Reproduce the first line of the entries that follow and each later line, word for word, ending with the one containing "unfold Dev.linkUp".

▸ **Source data**

******************************

-- ==== Sys2Proof/Laws/KeptLink.lean ====
section
/-! SUPPORT. `Kept` over the physical layer, the link layer and the egresses: one lemma per function. -/
namespace Sys2Proof.Machine

theorem Dev.setPort_kept {a d : Dev} (h : Kept a d) (p : Nat) (x : PortSt) : Kept a (Dev.setPort d p x) := by
  unfold Dev.setPort
  repeat' (first | with_reducible assumption | simp only [kept_same])

theorem Dev.setPhy_kept {a d : Dev} (h : Kept a d) (p : Nat) (x : Phy) : Kept a (Dev.setPhy d p x) := by
  unfold Dev.setPhy
  repeat' (first | with_reducible assumption | with_reducible apply Dev.setPort_kept | simp only [kept_same])

theorem Dev.setLnk_kept {a d : Dev} (h : Kept a d) (p : Nat) (x : Link) : Kept a (Dev.setLnk d p x) := by
  unfold Dev.setLnk
  repeat' (first | with_reducible assumption | with_reducible apply Dev.setPort_kept | simp only [kept_same])

theorem Dev.leaveOpen_kept {a d : Dev} (h : Kept a d) (p : Nat) : Kept a (Dev.leaveOpen d p) := by
  unfold Dev.leaveOpen
  try dsimp only
  repeat' (first | with_reducible assumption | with_reducible apply Dev.licPulse_kept | with_reducible apply Dev.nbrDown_kept | with_reducible apply kept_whenD | intro _ _ _ | intro _ _ | intro _ | with_reducible apply kept_ite | split)

theorem Dev.linkDown_kept {a d : Dev} (h : Kept a d) (p : Nat) : Kept a (Dev.linkDown d p) := by
  unfold Dev.linkDown
  try dsimp only
  repeat' (first | with_reducible assumption | with_reducible apply Dev.s_kept | with_reducible apply Dev.sb_kept | with_reducible apply Dev.fabricDown_kept | with_reducible apply Dev.setLnk_kept | with_reducible apply Dev.leaveOpen_kept | with_reducible apply kept_whenD | intro _ _ _ | intro _ _ | intro _ | simp only [kept_same])

theorem Dev.linkUp_kept {a d : Dev} (h : Kept a d) (p : Nat) : Kept a (Dev.linkUp d p) := by
  unfold Dev.linkUp
  repeat' (first | with_reducible assumption | with_reducible apply Dev.s_kept | with_reducible apply Dev.setLnk_kept | simp only [kept_same])

theorem Dev.setLaneT_kept {a d : Dev} (h : Kept a d) (p : Nat) (l : Nat) (x : LaneT) : Kept a (Dev.setLaneT d p l x) := by
  unfold Dev.setLaneT
  repeat' (first | with_reducible assumption | with_reducible apply Dev.setPhy_kept | simp only [kept_same])

theorem Dev.sendFrame_kept {a d : Dev} (h : Kept a d) (p : Nat) (count : Nat) : Kept a (Dev.sendFrame d p count) := by
  unfold Dev.sendFrame
  try dsimp only
  repeat' (first | with_reducible assumption | with_reducible apply Dev.emit_kept | with_reducible apply Dev.setPhy_kept | with_reducible apply kept_each | intro _ _ _ | intro _ _ | intro _ | with_reducible apply kept_ite | simp only [kept_same] | split)

theorem Dev.sendFrames_kept {a d : Dev} (h : Kept a d) (p : Nat) : Kept a (Dev.sendFrames d p) := by
  unfold Dev.sendFrames
  repeat' (first | with_reducible assumption | with_reducible apply Dev.sendFrame_kept | with_reducible apply kept_ite | split)

theorem Dev.laneStart_kept {a d : Dev} (h : Kept a d) (p : Nat) (l : Nat) : Kept a (Dev.laneStart d p l) := by
  unfold Dev.laneStart
  try dsimp only
  repeat' (first | with_reducible assumption | with_reducible apply Dev.s_kept | with_reducible apply Dev.wr_kept)

theorem Dev.attempt_kept {a d : Dev} (h : Kept a d) (p : Nat) : Kept a (Dev.attempt d p) := by
  unfold Dev.attempt
  try dsimp only
  repeat' (first | with_reducible assumption | with_reducible apply Dev.s_kept | with_reducible apply Dev.sb_kept | with_reducible apply Dev.bump_kept | with_reducible apply Dev.setPhy_kept | with_reducible apply Dev.sendFrames_kept | with_reducible apply Dev.laneStart_kept | with_reducible apply kept_each | intro _ _ _ | intro _ _ | intro _ | simp only [kept_same])

theorem Dev.trainStart_kept {a d : Dev} (h : Kept a d) (p : Nat) : Kept a (Dev.trainStart d p) := by
  unfold Dev.trainStart
  repeat' (first | with_reducible assumption | with_reducible apply Dev.attempt_kept | with_reducible apply kept_ite | split)

theorem Dev.toIdle_kept {a d : Dev} (h : Kept a d) (p : Nat) : Kept a (Dev.toIdle d p) := by
  unfold Dev.toIdle
  try dsimp only
  repeat' (first | with_reducible assumption | with_reducible apply Dev.s_kept | with_reducible apply Dev.sb_kept | with_reducible apply Dev.setPhy_kept | with_reducible apply kept_each | intro _ _ _ | intro _ _ | intro _ | simp only [kept_same])

theorem Dev.trainFail_kept {a d : Dev} (h : Kept a d) (p : Nat) : Kept a (Dev.trainFail d p) := by
  unfold Dev.trainFail
  try dsimp only
  repeat' (first | with_reducible assumption | with_reducible apply Dev.s_kept | with_reducible apply Dev.bump_kept | with_reducible apply Dev.raise_kept | with_reducible apply Dev.setPhy_kept | with_reducible apply Dev.toIdle_kept | with_reducible apply kept_ite | simp only [kept_same] | split)

theorem Dev.trainIdleEnd_kept {a d : Dev} (h : Kept a d) (p : Nat) : Kept a (Dev.trainIdleEnd d p) := by
  unfold Dev.trainIdleEnd
  repeat' (first | with_reducible assumption | with_reducible apply Dev.setPhy_kept | with_reducible apply Dev.trainStart_kept | with_reducible apply kept_ite | simp only [kept_same] | split)

theorem Dev.steer_kept {a d : Dev} (h : Kept a d) (p : Nat) (k : Nat) (preReq : Nat) (postReq : Nat) : Kept a (Dev.steer d p k preReq postReq) := by
  unfold Dev.steer
  try dsimp only
  repeat' (first | with_reducible assumption | with_reducible apply Dev.s_kept | with_reducible apply Dev.setLaneT_kept | with_reducible apply kept_ite | simp only [kept_same] | split)

theorem Dev.adapt_kept {a d : Dev} (h : Kept a d) (p : Nat) (l : Nat) : Kept a (Dev.adapt d p l) := by
  unfold Dev.adapt
  try dsimp only
  repeat' (first | with_reducible assumption | with_reducible apply Dev.takeFree_kept | with_reducible apply Dev.setLaneT_kept | simp only [kept_same])

theorem Dev.frame_kept {a d : Dev} (h : Kept a d) (p : Nat) (l : Nat) (f : BitVec 256) : Kept a (Dev.frame d p l f) := by
  unfold Dev.frame
  try dsimp only
  repeat' (first | with_reducible assumption | with_reducible apply Dev.s_kept | with_reducible apply Dev.sb_kept | with_reducible apply Dev.setLaneT_kept | with_reducible apply Dev.sendFrames_kept | with_reducible apply Dev.steer_kept | with_reducible apply Dev.adapt_kept | with_reducible apply kept_whenD | intro _ _ _ | intro _ _ | intro _ | with_reducible apply kept_ite | simp only [kept_same] | split)

theorem Dev.stepTimeout_kept {a d : Dev} (h : Kept a d) (p : Nat) : Kept a (Dev.stepTimeout d p) := by
  unfold Dev.stepTimeout
  try dsimp only
  repeat' (first | with_reducible assumption | with_reducible apply Dev.trainFail_kept | with_reducible apply kept_ite | split)

theorem Dev.deskewed_kept {a d : Dev} (h : Kept a d) (p : Nat) : Kept a (Dev.deskewed d p) := by
  unfold Dev.deskewed
  try dsimp only
  repeat' (first | with_reducible assumption | with_reducible apply Dev.s_kept | with_reducible apply Dev.sb_kept | with_reducible apply Dev.setPhy_kept | with_reducible apply Dev.sendFrames_kept | with_reducible apply Dev.trainFail_kept | with_reducible apply kept_each | with_reducible apply kept_foldl | with_reducible apply kept_foldl_fst | with_reducible apply kept_foldl_snd | intro _ _ _ | intro _ _ | intro _ | with_reducible apply kept_ite | simp only [kept_same] | split)

theorem Dev.configured_kept {a d : Dev} (h : Kept a d) (p : Nat) : Kept a (Dev.configured d p) := by
  unfold Dev.configured
  try dsimp only
  repeat' (first | with_reducible assumption | with_reducible apply Dev.s_kept | with_reducible apply Dev.sb_kept | with_reducible apply Dev.raise_kept | with_reducible apply Dev.sendFrame_kept | with_reducible apply Dev.trainFail_kept | with_reducible apply kept_each | with_reducible apply kept_whenD | intro _ _ _ | intro _ _ | intro _ | with_reducible apply kept_ite | split)

theorem Dev.laneCoding_kept {a d : Dev} (h : Kept a d) (p : Nat) (k : Nat) : Kept a (Dev.laneCoding d p k) := by
  unfold Dev.laneCoding
  try dsimp only
  repeat' (first | with_reducible assumption | with_reducible apply Dev.takeFree_kept | with_reducible apply Dev.setPhy_kept | simp only [kept_same])

theorem Dev.laneDecoding_kept {a d : Dev} (h : Kept a d) (p : Nat) (l : Nat) : Kept a (Dev.laneDecoding d p l) := by
  unfold Dev.laneDecoding
  try dsimp only
  repeat' (first | with_reducible assumption | with_reducible apply Dev.takeFree_kept | with_reducible apply Dev.setPhy_kept | simp only [kept_same])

******************************

▸ **Your solution**
-- ==== Sys2Proof/Laws/KeptLink.lean ====
section
/-! SUPPORT. `Kept` over the physical layer, the link layer and the egresses: one lemma per function. -/
namespace Sys2Proof.Machine

theorem Dev.setPort_kept {a d : Dev} (h : Kept a d) (p : Nat) (x : PortSt) : Kept a (Dev.setPort d p x) := by
  unfold Dev.setPort
  repeat' (first | with_reducible assumption | simp only [kept_same])

theorem Dev.setPhy_kept {a d : Dev} (h : Kept a d) (p : Nat) (x : Phy) : Kept a (Dev.setPhy d p x) := by
  unfold Dev.setPhy
  repeat' (first | with_reducible assumption | with_reducible apply Dev.setPort_kept | simp only [kept_same])

theorem Dev.setLnk_kept {a d : Dev} (h : Kept a d) (p : Nat) (x : Link) : Kept a (Dev.setLnk d p x) := by
  unfold Dev.setLnk
  repeat' (first | with_reducible assumption | with_reducible apply Dev.setPort_kept | simp only [kept_same])

theorem Dev.leaveOpen_kept {a d : Dev} (h : Kept a d) (p : Nat) : Kept a (Dev.leaveOpen d p) := by
  unfold Dev.leaveOpen
  try dsimp only
  repeat' (first | with_reducible assumption | with_reducible apply Dev.licPulse_kept | with_reducible apply Dev.nbrDown_kept | with_reducible apply kept_whenD | intro _ _ _ | intro _ _ | intro _ | with_reducible apply kept_ite | split)

theorem Dev.linkDown_kept {a d : Dev} (h : Kept a d) (p : Nat) : Kept a (Dev.linkDown d p) := by
  unfold Dev.linkDown
  try dsimp only
  repeat' (first | with_reducible assumption | with_reducible apply Dev.s_kept | with_reducible apply Dev.sb_kept | with_reducible apply Dev.fabricDown_kept | with_reducible apply Dev.setLnk_kept | with_reducible apply Dev.leaveOpen_kept | with_reducible apply kept_whenD | intro _ _ _ | intro _ _ | intro _ | simp only [kept_same])

theorem Dev.linkUp_kept {a d : Dev} (h : Kept a d) (p : Nat) : Kept a (Dev.linkUp d p) := by
  unfold Dev.linkUp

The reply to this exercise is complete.